- [DESCRIPTION OF THE TASK] Among the entries below, take the line with "passes (R381). -/" and the line with "def State.routeFault (s", and output them and every line between them exactly, with nothing else.

- [DATA SUPPLIED]
-- ==== Sys2Proof/Machine/Links.lean ====
section
/-! DEFINITION. Links and routes as commands: training, discovery, probes, link-layer control, link control and the commit of
routes (R361, R365 to R367, R374 to R377, R381, R382, R388, R508). -/

namespace Sys2Proof.Machine

/-! ## HELLO (R375) -/

/-- The module serial (R480). -/
def moduleSerialBytes : List Byte := Config.fusedBytes 0x1000 3

/-- The payload of this device's HELLO on a link (R375). -/
def State.helloPayload (s : State) (n : Nat) : List Byte :=
  let id := s.param P.deviceId
  let word := 0x03 * 2 ^ 248 + 1 * 2 ^ 240 + s.boot.feedId.toNat * 2 ^ 232 + n * 2 ^ 226
    + (if id = 0xFFFF then 0 else 2 ^ 225 + id * 2 ^ 215)
    + s.param (P.order0Active n) * 2 ^ 203 + s.param (P.order1Active n) * 2 ^ 191
    + s.param P.routeGenActive * 2 ^ 159
  leBytes 32 word ++ (moduleSerialBytes ++ List.replicate 32 0).take 32

/-- Send HELLO on a link. -/
def State.sendHello (s : State) (n : Nat) : State := s.sendLocal n 0 (s.helloPayload n)

/-- The links of the device. -/
def allLinks : List Nat := List.range 48

/-- Send HELLO on every link for which `p` holds. -/
def State.helloAll (s : State) (p : Link → Bool) : State :=
  allLinks.foldl (fun (t : State) n => if p (t.link n) then t.sendHello n else t) s

/-! ## DISCOVERY (R365, R368, R376, R377) -/

/-- Send n PROBEs; the stamp T1 is a reading of the core clock, which the model does not keep.
DESIGN CHOICE, safe: log entry 42. -/
def State.sendProbes (s : State) (l : Nat) : Nat → State
  | 0 => s
  | n + 1 =>
    ((s.sendLocal l 0 (leBytes 32 (0x04 * 2 ^ 248 + s.freeWord.toNat * 2 ^ 64))).drawn).sendProbes l n

/-- Enter DISCOVERY: sequence numbers and credits start afresh, HELLO and 16 PROBEs are sent.
DEDUCED, safe: log entry 43. -/
def State.enterDiscovery (s : State) (n : Nat) : State :=
  let s1 := s.flushLink n .discovery
  (((s1.setLink n { s1.link n with txSeq := 0, rxSeq := 0, unacked := 0, credits := List.replicate 8 64,
                                   owed := List.replicate 8 0 }).sendHello n).sendProbes n 16)

/-- The first condition of R377 that a HELLO fails, 1 to 4 in its order, none when it meets them all. -/
def State.helloFault (s : State) (n : Nat) (h : HelloF) : Option Nat :=
  if h.order0.toNat ≠ s.param (P.order0Active n) ∨ h.order1.toNat ≠ s.param (P.order1Active n) then some 1
  else if h.routeGen.toNat ≠ s.param P.routeGenActive then some 2
  else if (h.serial ++ List.replicate 32 0).take 32 = (moduleSerialBytes ++ List.replicate 32 0).take 32 then some 3
  else
    match h.deviceId with
    | some i => if i.toNat = s.param P.deviceId then some 4 else none
    | none => none

/-- A link goes UP (R377, R390). -/
def State.linkToUp (s : State) (n : Nat) : State :=
  State.event (s.setLink n { s.link n with phase := .up }) Ev.linkUp
    [(1, n), (2, s.param (P.partnerId n)), (1, s.param (P.partnerLink n)), (4, s.param (P.linkLatency n))]

/-- A link goes to MISMATCH, which carries no routed flits (R377). -/
def State.linkToMismatch (s : State) (n c : Nat) : State :=
  let s1 := s.purgeRouted n true
  State.event (s1.setLink n { s1.link n with phase := .mismatch }) Ev.linkMismatch [(1, n), (1, c)]

/-- A link in DISCOVERY with its latency measured and a HELLO received is judged by that HELLO: it goes UP or to MISMATCH. -/
def State.tryUp (s : State) (n : Nat) : State :=
  let l := s.link n
  if l.phase = .discovery ∧ l.latencyKnown then
    match l.hello with
    | none => s
    | some h =>
      match s.helloFault n h with
      | none => s.linkToUp n
      | some c => s.linkToMismatch n c
  else s

/-- Store the partner's values (R375). -/
def State.storeHello (s : State) (n : Nat) (h : HelloF) : State :=
  (((s.setParam (P.partnerId n) ((h.deviceId.map (·.toNat)).getD 0xFFFF)).setParam (P.partnerLink n) h.link.val).setParam
    (P.partnerFeed n) h.feedId.toNat).setBlob (P.partnerSerial n) ((h.serial ++ List.replicate 32 0).take 32)

/-- A HELLO on a link: its values are stored, and it moves the link between DISCOVERY, UP and MISMATCH (R377). -/
def State.takeHello (s : State) (n : Nat) (h : HelloF) : State :=
  let s1 := s.storeHello n h
  let s2 := s1.setLink n { s1.link n with hello := some h }
  match s2.helloFault n h with
  | some c =>
    if (s2.link n).phase = .discovery ∨ (s2.link n).phase = .up then s2.linkToMismatch n c else s2
  | none =>
    if (s2.link n).phase = .mismatch then State.tryUp (s2.setLink n { s2.link n with phase := .discovery }) n else s2.tryUp n

/-- HELLO (R377). -/
def execHello (l : LinkId) (h : HelloF) (s : State) : Result :=
  if (s.link l.val).carriesLocal then .next ((s.rxLocal l.val).takeHello l.val h) else .next s

/-- HELLO_INTERVAL (R375, R388): links in DISCOVERY, UP or QUARANTINED send HELLO. -/
def execHelloInterval (s : State) : Result :=
  .next (s.helloAll (fun l => l.phase == .discovery || l.phase == .up || l.phase == .quarantined))

/-! ## Probes (R374, R376) -/

/-- PROBE (R376): answered with the receive stamp T2 and the launch stamp T3; a replayed one is ignored. -/
def execProbe (l : LinkId) (t1 t2 t3 : W64) (launch : BitVec 6) (s : State) : Result :=
  if (s.link l.val).carriesLocal then
    let s1 := s.rxLocal l.val
    if launch = 63 then .next s1
    else .next (s1.sendLocal l.val 0
      (leBytes 32 (0x05 * 2 ^ 248 + t2.toNat * 2 ^ 128 + t1.toNat * 2 ^ 64 + t3.toNat)))
  else .next s

/-- Sixteenths of a cycle rounded to cycles, ties to even. -/
def roundSixteenths (x : Nat) : Nat :=
  let q := x / 16
  if 8 < x % 16 ∨ (x % 16 = 8 ∧ q % 2 = 1) then q + 1 else q

/-- A PROBE_REPLY's value joins the others; the smallest of 16 becomes LINK_LATENCY (R376).
DESIGN CHOICE, safe: log entry 42. -/
def State.takeProbe (s : State) (n x : Nat) : State :=
  let l := s.link n
  let ps := l.probes ++ [x]
  if l.phase ≠ .discovery ∧ l.phase ≠ .mismatch ∨ l.latencyKnown then s
  else if ps.length < 16 then s.setLink n { l with probes := ps }
  else
    State.tryUp ((s.setLink n { l with probes := ps, latencyKnown := true }).setParam (P.linkLatency n)
      (roundSixteenths (ps.foldl min x))) n

/-- PROBE_REPLY (R376): latency = ((T4 − T1) − (T3 − T2)) ÷ 2; a replayed one is ignored. -/
def execProbeReply (l : LinkId) (t1 t2 t3 t4 : W64) (launch : BitVec 6) (s : State) : Result :=
  if (s.link l.val).carriesLocal then
    let s1 := s.rxLocal l.val
    if launch = 63 then .next s1 else .next (s1.takeProbe l.val ((t4 - t1) - (t3 - t2)).toNat)
  else .next s

/-! ## Link-layer control (R365 to R367) -/

/-- Acknowledged flits leave the retry buffer; a number that is not outstanding acknowledges nothing. -/
def Link.acked (l : Link) (a : BitVec 12) : Link :=
  let left := (l.txSeq - 1 - a).toNat
  if left < l.retry.length then { l with retry := l.retry.drop (l.retry.length - left), replays := 0 } else l

/-- Returned credits, at most 64 held per channel (R368). -/
def Link.credited (l : Link) (c : W64) : Link :=
  { l with credits := l.credits.zipIdx.map (fun (x : Nat × Nat) => min 64 (x.1 + bits c.toNat (8 * x.2) 8)) }

/-- The acknowledgement and the credits that every LLC flit carries. -/
def State.takeLlc (s : State) (n : Nat) (f : LlcF) : State :=
  (s.setLink n (((s.link n).acked f.ackSeq).credited f.credit)).pump n

/-- CREDIT_ACK (R367). -/
def execCreditAck (l : LinkId) (f : LlcF) (s : State) : Result :=
  if (s.link l.val).carriesLocal then .next (s.takeLlc l.val f) else .next s

/-- IDLE (R367). -/
def execIdle (l : LinkId) (f : LlcF) (s : State) : Result :=
  if (s.link l.val).carriesLocal then .next (s.takeLlc l.val f) else .next s

/-- A timing flit that is replayed carries LAUNCH 63 (R374). -/
def replayed (f : Flit) : Flit := if timingFlit f then { f with hdr := { f.hdr with launch := 63 } } else f

/-- Replay from a sequence number, in order (R366). -/
def State.replay (s : State) (n : Nat) (q : BitVec 12) : State :=
  let l := s.link n
  let k := (l.txSeq - q).toNat
  if k = 0 ∨ l.retry.length < k then s
  else
    let fs := (l.retry.drop (l.retry.length - k)).map replayed
    let outs := fs.zipIdx.map (fun (x : Flit × Nat) => Output.flit n (flitBytes (q + BitVec.ofNat 12 x.2) x.1))
    ((s.setLink n { l with retry := l.retry.take (l.retry.length - k) ++ fs,
                           replays := if l.replaySeq = q then l.replays + 1 else 1, replaySeq := q }).emits outs).bump
      (P.retries n) 1

/-- RETRY_REQ (R366). -/
def execRetryReq (l : LinkId) (f : LlcF) (s : State) : Result :=
  if (s.link l.val).carriesLocal then .next ((s.takeLlc l.val f).replay l.val f.retrySeq) else .next s

/-- LLC_ACK_DUE (R365). -/
def execLlcAckDue (l : LinkId) (s : State) : Result :=
  if (s.link l.val).carriesLocal then .next (s.sendLlc l.val 0 0) else .next s

/-- FLIT_CRC_FAIL (R366): the flit is discarded unexamined and RETRY_REQ names the number expected. -/
def execFlitCrcFail (l : LinkId) (s : State) : Result :=
  if (s.link l.val).carriesLocal then
    .next ((s.bump (P.crcErrors l.val) 1).sendLlc l.val 1 (s.link l.val).rxSeq.toNat)
  else .next s

/-- LINK_RETRY_EXHAUSTED (R366): DOWN with cause RETRY after 16 replays of one number. -/
def execLinkRetryExhausted (l : LinkId) (s : State) : Result :=
  if (s.link l.val).carriesLocal ∧ 16 ≤ (s.link l.val).replays then .next (s.linkToDown l.val 2) else .next s

/-! ## Training and link control (R361, R377, R389, R508) -/

/-- LINK_TRAINED (R376).
DEDUCED, safe: log entry 43. -/
def execLinkTrained (l : LinkId) (s : State) : Result :=
  if (s.link l.val).phase = .training ∨ (s.link l.val).phase = .down then .next (s.enterDiscovery l.val) else .next s

/-- LINK_TRAIN_TIMEOUT (R361). -/
def execLinkTrainTimeout (l : LinkId) (s : State) : Result :=
  if (s.link l.val).phase = .training ∨ (s.link l.val).phase = .down then .next (s.linkToDown l.val 1) else .next s

/-- LINK_SIGNAL_LOST (R508). -/
def execLinkSignalLost (l : LinkId) (s : State) : Result :=
  if (s.link l.val).phase = .disabled then .next s else .next (s.linkToDown l.val 3)

/-- LINK_CTRL 1 (R508): a link reset; a disabled link stays disabled, and a QUARANTINED one stays so (R388).
DEDUCED, unsafe: log entry 44. -/
def execLinkRetrain (l : LinkId) (s : State) : Result :=
  if (s.link l.val).phase = .disabled ∨ (s.link l.val).phase = .quarantined then .next s
  else .next (s.flushLink l.val .training)

/-- LINK_CTRL 2 (R388). -/
def execLinkReleaseQuarantine (l : LinkId) (s : State) : Result :=
  if (s.link l.val).phase = .quarantined then
    .next (State.enterDiscovery (s.setLink l.val { s.link l.val with violBeats := [] }) l.val)
  else .next s

/-- LINK_CTRL 3 (R508): flushed and at electrical idle; a QUARANTINED link stays so (R388).
DEDUCED, unsafe: log entry 44. -/
def execLinkDisable (l : LinkId) (s : State) : Result :=
  if (s.link l.val).phase = .disabled ∨ (s.link l.val).phase = .quarantined then .next s
  else .next ((s.linkToDown l.val 4).flushLink l.val .disabled)

/-- LINK_CTRL 4 (R389). -/
def execLinkEnable (l : LinkId) (s : State) : Result :=
  if (s.link l.val).phase = .disabled then .next (s.flushLink l.val .training) else .next s

/-! ## Routes (R381, R382) -/

/-- A pending die-hop order of 12 bits: die, hop (0 row, 1 column), level. -/
def State.hopOrder (s : State) (d : DieId) (hop lv : Nat) : Nat :=
  fieldLE (s.blob P.d2dOrderPending) (8 * d.val + 4 * hop + 2 * lv) 2 % 4096

/-- A pending link order. -/
def State.linkOrder (s : State) (n lv : Nat) : Nat :=
  if lv = 0 then s.param (P.order0Pending n) else s.param (P.order1Pending n)

/-- The pending order of an input of a die by its IN_MASK bit; LOCAL is below every channel. -/
def State.inputOrder (s : State) (d : DieId) (b : Nat) : Int :=
  if b = 0 then -1
  else if b < 25 then s.linkOrder (12 * d.val + (b - 1) / 2) ((b - 1) % 2)
  else if b < 27 then s.hopOrder (rowNeighbour d) 0 (b - 25)
  else s.hopOrder (columnNeighbour d) 1 (b - 27)

/-- The pending order of an outgoing channel. -/
def State.outputOrder (s : State) (d : DieId) (port lv : Nat) : Int :=
  if port < 12 then s.linkOrder (12 * d.val + port) lv
  else if port = 12 then s.hopOrder d 0 lv else s.hopOrder d 1 lv

/-- The input bit at which a pending entry fails, none when it passes (R381). -/
def State.entryFault (s : State) (d : DieId) (dev e : Nat) : Option Nat :=
  if !e.testBit 63 then none
  else if 14 ≤ entryPort e ∨ dev = s.param P.deviceId then some 0
  else (List.range 29).find? (fun b => e.testBit (29 + b) &&
    decide (s.outputOrder d (entryPort e) (entryLevel e) ≤ s.inputOrder d b))

/-- The first failing entry of a die from a device number on; `n` counts the numbers left. -/
def State.tableFaultAt (s : State) (d : DieId) (bs : List Byte) : Nat → Nat → Option Nat
  | _, 0 => none
  | dev, n + 1 =>
    match s.entryFault d dev (fieldLE bs (8 * dev) 8) with
    | some b => some (d.val * 2 ^ 30 + dev * 2 ^ 16 + b)
    | none => s.tableFaultAt d bs (dev + 1) n

/-- ROUTE_REFUSE_DETAIL of the first failing entry of the four pending tables. -/
def State.routeFault (s : State) : Option Nat :=
  allDies.findSome? (fun d => s.tableFaultAt d (s.blob (P.routePending d.val)) 0 1024)

/-- ROUTE_SEAL (R381, R382): a write of ROUTE_GEN_PENDING. -/
def execRouteSeal (gen : W32) (s : State) : Result :=
  let s1 := s.setParam P.routeGenPending gen.toNat
  match s1.routeFault with
  | some x =>
    let s2 := (s1.setParam P.routeStatus 3).setParam P.routeRefuseDetail x
    .next { s2 with fab := { s2.fab with sealed := false, sealedGen := gen } }
  | none =>
    let s2 := s1.setParam P.routeStatus 1
    .next { s2 with fab := { s2.fab with sealed := true, sealedGen := gen } }

/-- A pending value was written: the set is no longer sealed (R382). -/
def State.unseal (s : State) : State := { s with fab := { s.fab with sealed := false } }

/-- All four dies and all links switch to the sealed set (R382). -/
def State.adoptRoutes (s : State) : State :=
  let s1 := allDies.foldl (fun (t : State) d => t.setBlob (P.routeActive d.val) (t.blob (P.routePending d.val))) s
  let s2 := s1.setBlob P.d2dOrderActive (s1.blob P.d2dOrderPending)
  let s3 := allLinks.foldl (fun (t : State) n =>
    (t.setParam (P.order0Active n) (t.param (P.order0Pending n))).setParam (P.order1Active n) (t.param (P.order1Pending n)))
    s2
  (s3.setParam P.routeGenActive s3.fab.sealedGen.toNat).setParam P.routeStatus 2

/-- The commit is refused and the active set stays (R382). -/
def State.refuseRoutes (s : State) : State :=
  s.event Ev.routeRefused [(1, s.param P.routeStatus), (4, s.param P.routeRefuseDetail)]

/-- ROUTE_COMMIT (R382): at the boundary whose BEAT_COUNT is ROUTE_COMMIT_BEAT. -/
def execRouteCommit (s : State) : Result :=
  if s.param P.routeCommitBeat ≠ s.beat.count then .next s
  else if !s.fab.sealed then .next s.refuseRoutes
  else if s.beat.kind ≠ .free then .next (s.setParam P.routeStatus 4).refuseRoutes
  else
    let s1 := (s.adoptRoutes).unseal
    .next ((s1.event Ev.routeCommitted [(4, s1.param P.routeGenActive), (8, s1.beat.count)]).helloAll Link.carriesLocal)

end Sys2Proof.Machine
end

- [SOLUTION]
/-- The input bit at which a pending entry fails, none when it passes (R381). -/
def State.entryFault (s : State) (d : DieId) (dev e : Nat) : Option Nat :=
  if !e.testBit 63 then none
  else if 14 ≤ entryPort e ∨ dev = s.param P.deviceId then some 0
  else (List.range 29).find? (fun b => e.testBit (29 + b) &&
    decide (s.outputOrder d (entryPort e) (entryLevel e) ≤ s.inputOrder d b))

/-- The first failing entry of a die from a device number on; `n` counts the numbers left. -/
def State.tableFaultAt (s : State) (d : DieId) (bs : List Byte) : Nat → Nat → Option Nat
  | _, 0 => none
  | dev, n + 1 =>
    match s.entryFault d dev (fieldLE bs (8 * dev) 8) with
    | some b => some (d.val * 2 ^ 30 + dev * 2 ^ 16 + b)
    | none => s.tableFaultAt d bs (dev + 1) n

/-- ROUTE_REFUSE_DETAIL of the first failing entry of the four pending tables. -/
def State.routeFault (s : State) : Option Nat :=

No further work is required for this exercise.